In this large population-based study with a high participation rate we found almost 70% of the participants had a family history of allergy. However, children who met the commonly used definition of “high risk” for allergy (one immediate family member with a history of allergic disease) showed only modest increased risk of food allergy compared to those with no family history of allergy, while having two or more family members with a history of allergy was more strongly predictive of food allergy in the child. Among infants with siblings, both parental and sibling history of allergic disease were important predictors of food allergy in the infant, while among infants without siblings having two allergic parents predicted food allergy in the infant. Overall maternal history of allergic disease appeared to be more strongly associated with infant food allergy compared with paternal history of allergic disease.
There were differences in the associations between family history of allergic disease and egg and peanut allergy in the child, with maternal history of eczema and asthma and sibling history of allergic rhinitis predicting egg allergy in infants while maternal and paternal history of asthma with allergic rhinitis were the only predictors of infant peanut allergy. Although sibling history of food allergy was initially associated with risk of egg allergy in the child, this association was no longer present after controlling for timing of introduction of egg. This suggests that infants with food allergic siblings were at increased risk of egg allergy because of delayed introduction of egg rather than genetic factors. Changes in behavior may also explain the apparent protective effect of maternal history of food allergy on peanut allergy in the offspring. Interestingly, family history of asthma and allergic rhinitis predicted food allergy in the child independent of family history of food allergy. In fact history of these allergic diseases seemed more important in predicting childhood food allergy than history of food allergy in family members, although this needs to be considered in the context of potential misclassification of food allergy status in family members and lack of statistical power to take parental food allergy into account given the small prevalence of food allergy among parents.

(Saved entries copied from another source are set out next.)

theorem agentStore_llbit_eq (c : AgentStore) (s : State) :
    (agentStore c s).llbit = if c.pa / 4 = s.lladdr / 4 then false else s.llbit := by
  rw [agentStore_llbit]
  split <;> simp [*]

/-- To RAM: the bytes, and the word as it was among those a fetch may see, the older ones of that word settled. -/
theorem agentStore_ram {c : AgentStore} {s : State} (h : regionKind c.pa s = .ram) :
    (agentStore c s).mem = s.mem.write c.pa (c.value.setWidth 64) c.size.bytes ∧
    (agentStore c s).stale =
      ⟨c.pa / 4 * 4, s.mem.word (c.pa / 4 * 4), .invalidated⟩ :: settleWord (c.pa / 4 * 4) s.stale := by
  obtain ⟨_, heq⟩ | ⟨hn, _⟩ := agentStore_eq c s
  · rw [heq]
    exact ⟨rfl, rfl⟩
  · exact absurd h hn

theorem agentStore_ram_frame {c : AgentStore} {s : State} (h : regionKind c.pa s = .ram) : agentStore c s =
    { s with
      mem := (agentStore c s).mem, llbit := if c.pa / 4 = s.lladdr / 4 then false else s.llbit
      stale := ⟨c.pa / 4 * 4, s.mem.word (c.pa / 4 * 4), .invalidated⟩ :: settleWord (c.pa / 4 * 4) s.stale } := by
  rw [← agentStore_llbit_eq, ← (agentStore_ram h).2]
  rfl

theorem agentStore_elsewhere {c : AgentStore} {s : State} (h : regionKind c.pa s ≠ .ram) :
    agentStore c s = { s with llbit := if c.pa / 4 = s.lladdr / 4 then false else s.llbit } := by
  obtain ⟨hr, _⟩ | ⟨_, heq⟩ := agentStore_eq c s
  · exact absurd hr h
  · rw [← agentStore_llbit_eq, heq]

/-- The bytes an agent's store to RAM leaves: its own, the lowest first, and all others as they were. -/
theorem agentStore_byte {c : AgentStore} {s : State} (h : regionKind c.pa s = .ram) (hs : s.mem.wf) (a : Nat) :
    (agentStore c s).mem.byte a =
      if c.pa ≤ a ∧ a < c.pa + c.size.bytes then c.value.extractLsb' (8 * (a - c.pa)) 8 else s.mem.byte a := by
  rw [(agentStore_ram h).1, Memory.byte_write _ hs]
  split
  · have hfour : c.size.bytes ≤ 4 := by cases c.size <;> decide
    ext i hi
    simp only [BitVec.getElem_setWidth, BitVec.getLsbD_ushiftRight, BitVec.getLsbD_setWidth, BitVec.getElem_extractLsb']
    rw [decide_eq_true (by omega), Bool.true_and]
  · rfl

/-- An agent's store adds one word to what a fetch of its word may see. -/
theorem fetchCandidates_agentStore_same {c : AgentStore} {s : State} (h : regionKind c.pa s = .ram) :
    fetchCandidates (c.pa / 4 * 4) (agentStore c s) =
      (agentStore c s).mem.word (c.pa / 4 * 4) :: fetchCandidates (c.pa / 4 * 4) s := by
  rw [fetchCandidates, fetchCandidates, (agentStore_ram h).2, List.filter_cons_of_pos (by simp), List.map_cons,
    words_settleWord]

/-- To any other aligned word it does nothing. -/
theorem agentStore_word_other {c : AgentStore} {s : State} (h : regionKind c.pa s = .ram) (hs : s.mem.wf) {pa : Nat}
    (h4 : pa % 4 = 0) (hne : pa ≠ c.pa / 4 * 4) : (agentStore c s).mem.word pa = s.mem.word pa := by
  have hin := c.pa_in_word
  rw [Memory.word, Memory.word, (agentStore_ram h).1, Memory.read_write_outside _ hs _ _ _ _ _ (by omega)]

theorem fetchCandidates_agentStore_other {c : AgentStore} {s : State} (h : regionKind c.pa s = .ram) (hs : s.mem.wf)
    {pa : Nat} (h4 : pa % 4 = 0) (hne : pa ≠ c.pa / 4 * 4) :
    fetchCandidates pa (agentStore c s) = fetchCandidates pa s := by
  rw [fetchCandidates, fetchCandidates, (agentStore_ram h).2, agentStore_word_other h hs h4 hne,
    List.filter_cons_of_neg (by simpa using hne.symm), words_settleWord]

/-- An IBAR after it, with no CACOP, ends every older word of its word. -/
theorem ibar_after_agentStore {c : AgentStore} {s : State} (h : regionKind c.pa s = .ram) (level : BitVec 15) :
    completes (.ibar level) (agentStore c s) fun u =>
      ∀ choice, seenWord choice (c.pa / 4 * 4) u = (agentStore c s).mem.word (c.pa / 4 * 4) := by
  refine ⟨_, rfl, seenWord_of_no_older fun w hw haddr => ?_⟩
  obtain ⟨hmem, hstage⟩ := List.mem_filter.mp hw
  rw [(agentStore_ram h).2, List.mem_cons, mem_settleWord] at hmem
  obtain rfl | ⟨hother, _⟩ | ⟨_, hsettled, _⟩ := hmem
  · simp at hstage
  · exact hother haddr
  · simp [hsettled] at hstage

/-- Settles O6: the boundary field by field, then one agent's store by what the platform has at its address. -/
theorem boundaryFrame : Obligations.BoundaryFrame := by
  refine ⟨fun s => ?_, fun s => ⟨rfl, fun _ => rfl, rfl, fun _ _ => rfl⟩, ?_⟩
  · obtain ⟨hhwi, hipi⟩ := boundary_estat_lines s
    have hti := boundary_estat_unsampled s (k := 11) (by decide) (by decide)
    have hkept := boundary_estat_kept s
    obtain ⟨w, h⟩ := boundary_frame s
    generalize boundary s = b at *
    subst h
    exact ⟨rfl, rfl, ⟨rfl, rfl, rfl⟩, rfl, hkept, hhwi, hipi, hti,
      rfl, rfl, rfl, rfl, rfl, rfl, rfl, rfl, rfl, rfl, rfl, rfl, rfl⟩
  · rintro s _ c n rfl hn
    obtain rfl : n = c.size.bytes := by
      cases hsize : c.size <;> simpa [hsize, StoreSize.bytes] using hn
    obtain ⟨haligned, hle, hlt⟩ := c.pa_spec
    refine ⟨haligned, hle, hlt, fun hres => ?_, agentStore_elsewhere, fun hram hs => ⟨fun i hi => ?_, fun a ha => ?_,
      agentStore_ram_frame hram, ibar_after_agentStore hram, fun choice pa h4 => ⟨?_, fun hne => ?_⟩⟩⟩
    · rw [agentStore_llbit_eq, if_pos hres]
    · rw [agentStore_byte hram hs, if_pos (by omega), Nat.add_sub_cancel_left]
    · rw [agentStore_byte hram hs, if_neg (by omega)]
    · rintro rfl
      exact seenWord_of_cons (fetchCandidates_agentStore_same hram) choice
    · exact seenWord_congr (fetchCandidates_agentStore_other hram hs h4 hne) (agentStore_word_other hram hs h4 hne) choice

end Sys2Proof.Machine

/-! SUPPORT. Floating-point moves, loads and stores. -/

namespace Sys2Proof.Machine

/-! How an instruction that writes one register and leaves fcsr0 alone completes. -/

theorem completes_fprSetW {i : Instr} {s : State} {fd : FReg} {v : Word} (h : exec i s = .next (advance (fprSetW fd v s))) :
    completes i s fun t => wroteSingle fd v s t ∧ t.fcsr0 = s.fcsr0 := ⟨_, h, wroteSingle_fprSetW fd v s, rfl⟩

theorem completes_fprSet {i : Instr} {s : State} {fd : FReg} {v w : DWord} (h : exec i s = .next (advance (fprSet fd v s)))
    (e : v = w) : completes i s fun t => wroteDouble fd w s t ∧ t.fcsr0 = s.fcsr0 :=
  ⟨_, h, e ▸ wroteDouble_fprSet fd v s, rfl⟩

theorem completes_cfSet {i : Instr} {s : State} {cd : CFlag} {b : Bool} (h : exec i s = .next (advance (cfSet cd b s))) :
    completes i s fun t => wroteFlag cd b s t ∧ t.fcsr0 = s.fcsr0 := ⟨_, h, wroteFlag_cfSet cd b s, rfl⟩

/-! The moves (R440 to R452). -/

/-- A condition flag as a number. -/
theorem setWidth_ofBool {w : Nat} (b : Bool) : (BitVec.ofBool b).setWidth w = if b = true then 1 else 0 := by
  cases b
  · exact BitVec.setWidth_zero ..
  · exact BitVec.eq_of_toNat_eq (by simp)

/-- Replacing bits under a mask leaves those under a mask disjoint from it. -/
theorem setBits_and_of_disjoint {mask keep : Word} (h : mask &&& keep = 0) (r v : Word) :
    setBits r mask v &&& keep = r &&& keep := by
  refine BitVec.eq_of_getLsbD_eq fun k hk => ?_
  have hbit : (mask &&& keep).getLsbD k = false := by rw [h]; exact BitVec.getLsbD_zero
  rw [BitVec.getLsbD_and, Bool.and_eq_false_iff] at hbit
  rw [BitVec.getLsbD_and, BitVec.getLsbD_and, getLsbD_setBits _ _ _ hk]
  obtain hmask | hkeep := hbit
  · rw [hmask]
    rfl
  · rw [hkeep, Bool.and_false, Bool.and_false]

/-- FCSR 0 to 3 under their masks (R48). -/
theorem fcsrWrite_of_lt {k : BitVec 5} (hk : k.toNat < 4) (v : Word) (s : State) :
    fcsrWrite k v s = { s with fcsr0 := (s.fcsr0 &&& ~~~fcsrMask k) ||| (v &&& fcsrMask k) } := by
  rw [fcsrWrite, if_pos hk]
  rfl

theorem fcsrRead_of_lt {k : BitVec 5} (hk : k.toNat < 4) (s : State) : fcsrRead k s = s.fcsr0 &&& fcsrMask k := if_pos hk

/-- A number with no register leaves the reserved bits of fcsr0 alone (R447, D29). -/
theorem fcsrWrite_reserved {k : BitVec 5} (hk : 4 ≤ k.toNat) (v : Word) (s : State) :
    (fcsrWrite k v s).fcsr0 &&& 0xE0E0FCE0 = s.fcsr0 &&& 0xE0E0FCE0 := by
  rw [fcsrWrite, if_neg (by omega)]
  exact setBits_and_of_disjoint (by decide) _ _

/-- Settles O56: each move's meaning is one register write behind the availability check. -/
theorem floatMoveResult : Obligations.FloatMoveResult := by
  intro s fd fj fk rd rj cd cj num
  refine ⟨fun h => ⟨?fmovS, ?fsel, ?movgr2frW, ?movfr2grS, ?movfr2cf, ?movcf2fr, ?movgr2cf, ?movcf2gr, ?named, ?reserved⟩,
    fun h => ⟨?fmovD, ?movgr2frhW, ?movfrh2grS⟩⟩
  case fmovS => exact completes_fprSetW (floating_ready h _)
  case fsel => exact completes_fprSet (floating_ready h _) rfl
  case movgr2frW => exact completes_fprSetW (floating_ready h _)
  case movfr2grS => exact completes_gprSet (floating_ready h _) (BitVec.setWidth_eq_extractLsb' (by decide))
  case movfr2cf => exact completes_cfSet (floating_ready h _)
  case movcf2fr => exact completes_fprSet (floating_ready h _) (setWidth_ofBool _)
  case movgr2cf => exact completes_cfSet (floating_ready h _)
  case movcf2gr => exact completes_gprSet (floating_ready h _) (setWidth_ofBool _)
  case named =>
    intro q hq
    obtain ⟨hk, hmask⟩ : q.1.toNat < 4 ∧ fcsrMask q.1 = q.2 := by fin_cases hq <;> decide
    refine ⟨(floating_ready h _).trans ?_, completes_gprSet (floating_ready h _) ?_⟩
    · rw [fcsrWrite_of_lt hk, hmask]
      rfl
    · rw [fcsrRead_of_lt hk, hmask]
  case reserved =>
    exact fun hnum => ⟨⟨_, floating_ready h _, rfl, fcsrWrite_reserved hnum _ s⟩,
      _, completes_gprSet (floating_ready h _) rfl⟩
  case fmovD => exact completes_fprSet (floating_ready h _) rfl
  case movgr2frhW => exact completes_fprSet (floating_ready h _) rfl
  case movfrh2grS => exact completes_gprSet (floating_ready h _) rfl

/-! Bytes of a datum (R132). -/

/-- Byte `i` of what is read is the byte at the `i`-th address. -/
theorem Memory.extractLsb'_read (m : Memory) (a : Nat) {n i : Nat} (hi : i < n) (hn : n ≤ 8) :
    (m.read a n).extractLsb' (8 * i) 8 = m.byte (a + i) := by
  refine BitVec.eq_of_getLsbD_eq fun k hk => ?_
  have hbyte : (8 * i + k) / 8 = i := by omega
  have hbit : (8 * i + k) % 8 = k := by omega
  rw [BitVec.getLsbD_extractLsb', Memory.getLsbD_read _ _ _ _ (by omega), hbyte, hbit]
  simp [hk, show 8 * i + k < 8 * n by omega]

/-- The bytes of a datum cut to a width that holds them. -/
theorem extractLsb'_setWidth_byte {w u i : Nat} (x : BitVec w) (h : 8 * i + 8 ≤ u) :
    (x.setWidth u).extractLsb' (8 * i) 8 = x.extractLsb' (8 * i) 8 := by
  refine BitVec.eq_of_getLsbD_eq fun k hk => ?_
  rw [BitVec.getLsbD_extractLsb', BitVec.getLsbD_extractLsb', BitVec.getLsbD_setWidth, decide_eq_true (by omega : 8 * i + k < u),
    Bool.true_and]

/-- The low bytes of a floating-point register are those of the single it holds. -/
theorem extractLsb'_fprGetW {i : Nat} (hi : i < 4) (r : FReg) (s : State) :
    (fprGetW r s).extractLsb' (8 * i) 8 = (fprGet r s).extractLsb' (8 * i) 8 :=
  extractLsb'_setWidth_byte _ (by omega)

/-! Loads and stores that reach memory. -/

theorem loadValue_of_memory {p : Place} (h : p.kind ≠ .device) (n : Nat) (s : State) :
    loadValue p n s = s.mem.read p.target.pa n := if_neg h

theorem afterLoad_of_memory {p : Place} (h : p.kind ≠ .device) (n : Nat) (s : State) : afterLoad p n s = s := by
  rw [afterLoad, if_neg h]

/-- A load from memory delivers the bytes there and changes nothing else. -/
theorem loadThen_memory {n : Nat} {va : Word} {s : State} {p : Place} (hp : locate .load n va s = .ok p)
    (hk : p.kind ≠ .device) (deliver : DWord → State → State) :
    loadThen n va s deliver = .next (advance (deliver (s.mem.read p.target.pa n) s)) := by
  rw [loadThen, hp, finish_ok, loadValue_of_memory hk, afterLoad_of_memory hk]

theorem storeAt_ram {p : Place} (h : p.kind = .ram) (n : Nat) (v : DWord) (s : State) : storeAt p n v s = .ok { s with
    mem := s.mem.write p.target.pa v n
    stale := staleWords s.mem p.target.pa n (if p.target.mat = 1 then .stored else .invalidated) ++ s.stale } := by
  rw [storeAt, h]

/-- A store to RAM writes its bytes, remembers the older words and changes nothing else; only the bytes stored matter. -/
theorem storeThen_ram {n : Nat} {v w : DWord} {va : Word} {s : State} {p : Place} (hs : s.mem.wf)
    (hp : locate .store n va s = .ok p) (hk : p.kind = .ram)
    (hvw : ∀ i, i < n → v.extractLsb' (8 * i) 8 = w.extractLsb' (8 * i) 8) :
    ∃ t, storeThen n v va s = .next t ∧ storedOnly p.target n w s t := by
  have ht : storeThen n v va s = .next (advance { s with
      mem := s.mem.write p.target.pa v n
      stale := staleWords s.mem p.target.pa n (if p.target.mat = 1 then .stored else .invalidated) ++ s.stale }) := by
    rw [storeThen, hp, finish_ok, storeAt_ram hk, finish_ok]
  refine ⟨_, ht, ⟨fun i hi => ?_, fun a ha => Memory.byte_write_outside _ hs _ _ _ _ ha, rfl, rfl⟩, rfl, fun _ => rfl,
    ⟨rfl, rfl, rfl⟩, ⟨rfl, rfl, rfl, rfl⟩, ⟨rfl, rfl, rfl, rfl⟩, rfl, rfl, rfl⟩
  have hbyte := Memory.byte_write s.mem hs p.target.pa (p.target.pa + i) n v
  rw [if_pos (by omega), Nat.add_sub_cancel_left] at hbyte
  exact hbyte.trans (hvw i hi)

/-- Settles O59: a single is the low four bytes of its register, a double all eight. -/
theorem floatLoadStoreResult : Obligations.FloatLoadStoreResult := by
  intro s fd rj si12 p hs
  refine ⟨fun h hp hk => ?fldS, fun h hp hk => ?fldD, fun h hp hk => ?fstS, fun h hp hk => ?fstD⟩
  case fldS =>
    refine ⟨_, (floating_ready h _).trans (loadThen_memory hp hk _), rfl, (wroteSingle_fprSetW _ _ _).2, fun i hi => ?_⟩
    rw [← extractLsb'_fprGetW hi, (wroteSingle_fprSetW _ _ _).1, extractLsb'_setWidth_byte _ (by omega),
      Memory.extractLsb'_read _ _ hi (by omega)]
  case fldD =>
    refine ⟨_, (floating_ready h _).trans (loadThen_memory hp hk _), rfl, (wroteDouble_fprSet _ _ _).2, fun i hi => ?_⟩
    rw [(wroteDouble_fprSet _ _ _).1, Memory.extractLsb'_read _ _ hi (by omega)]
  case fstS =>
    obtain ⟨t, ht, hstored⟩ := storeThen_ram (v := (fprGetW fd s).setWidth 64) (w := fprGet fd s) hs hp hk fun i hi => by
      rw [extractLsb'_setWidth_byte _ (by omega), extractLsb'_fprGetW hi]
    exact ⟨t, (floating_ready h _).trans ht, hstored⟩
  case fstD =>
    obtain ⟨t, ht, hstored⟩ := storeThen_ram (v := fprGet fd s) hs hp hk fun _ _ => rfl
    exact ⟨t, (floating_ready h _).trans ht, hstored⟩

end Sys2Proof.Machine

/-! SUPPORT. What a floating-point datum is, over its fields (R47, R50 to R52), and the relation of two (R416). -/

namespace Sys2Proof.Machine

/-! The fields. -/

theorem signBit_eq {f : FpFormat} (x : BitVec f.width) : signBit x = x.getLsbD (f.expBits + f.fracBits) := by
  have hlast : f.width - 1 = f.expBits + f.fracBits := by unfold FpFormat.width; omega
  rw [signBit, BitVec.msb_eq_getLsbD_last, hlast]

theorem expField_eq {f : FpFormat} (x : BitVec f.width) : expField x = (x.extractLsb' f.fracBits f.expBits).toNat := by
  rw [expField, BitVec.extractLsb'_toNat, Nat.shiftRight_eq_div_pow]

theorem fracField_eq {f : FpFormat} (x : BitVec f.width) : fracField x = (x.extractLsb' 0 f.fracBits).toNat := by
  rw [fracField, BitVec.extractLsb'_toNat, Nat.shiftRight_zero]

/-- A bit of the fraction is 0 where the fraction is. -/
theorem getLsbD_of_fracField_eq_zero {f : FpFormat} {x : BitVec f.width} (h : fracField x = 0) {k : Nat}
    (hk : k < f.fracBits) : x.getLsbD k = false := by
  have hbit : (fracField x).testBit k = false := by rw [h, Nat.zero_testBit]
  rw [fracField, Nat.testBit_mod_two_pow, decide_eq_true hk, Bool.true_and] at hbit
  exact hbit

The association between family history of allergy and infant food allergy differed between infants of Australian-born and Asian-born parents. In this study we have observed lower rates of reported allergy among parents born in East Asia [12], but conversely higher rates of food allergy among their infants. This may indicate interactions between genes and the Australian environment and suggests that environmental factors associated with increased allergy work differentially on different genotypes.
HealthNuts is the largest single-center study of infant food allergy to use oral food challenges to diagnose food allergy. It is uniquely suited to examine the relationship between family history of allergic disease and infant food allergy because of its population-based sampling strategy and the use of non-participant questionnaires to collect information on family history of allergy and surrogate measures of likely infant food allergy for all those who chose not to participate in the study. This allows an assessment of the impact of selection bias on the association between family history of food allergy and infant food allergy. Because of the high participation rate in this study, prevalence estimates changed little after taking into account differences between participants and non-participants, thus our results can be applied to the general population from which this study sample was derived.
The main limitation of this study is the use of parent-reported family history of allergic disease to define family history of allergy, with information gathered from questionnaires mostly completed by the child’s mother (data not shown). As such, non-differential misclassification of family history could have contributed to the observed null associations. This may also explain the relatively lower magnitude of the association for paternal history of allergic disease, which was predominantly reported by mothers and therefore might be less accurate. However, the same definition is often used in clinical settings and epidemiological studies to identify those thought to be at high risk of food allergy, thus the information that this study provides about the relationship between self-reported family allergic disease and infant food allergy is valuable both for research and clinical practice.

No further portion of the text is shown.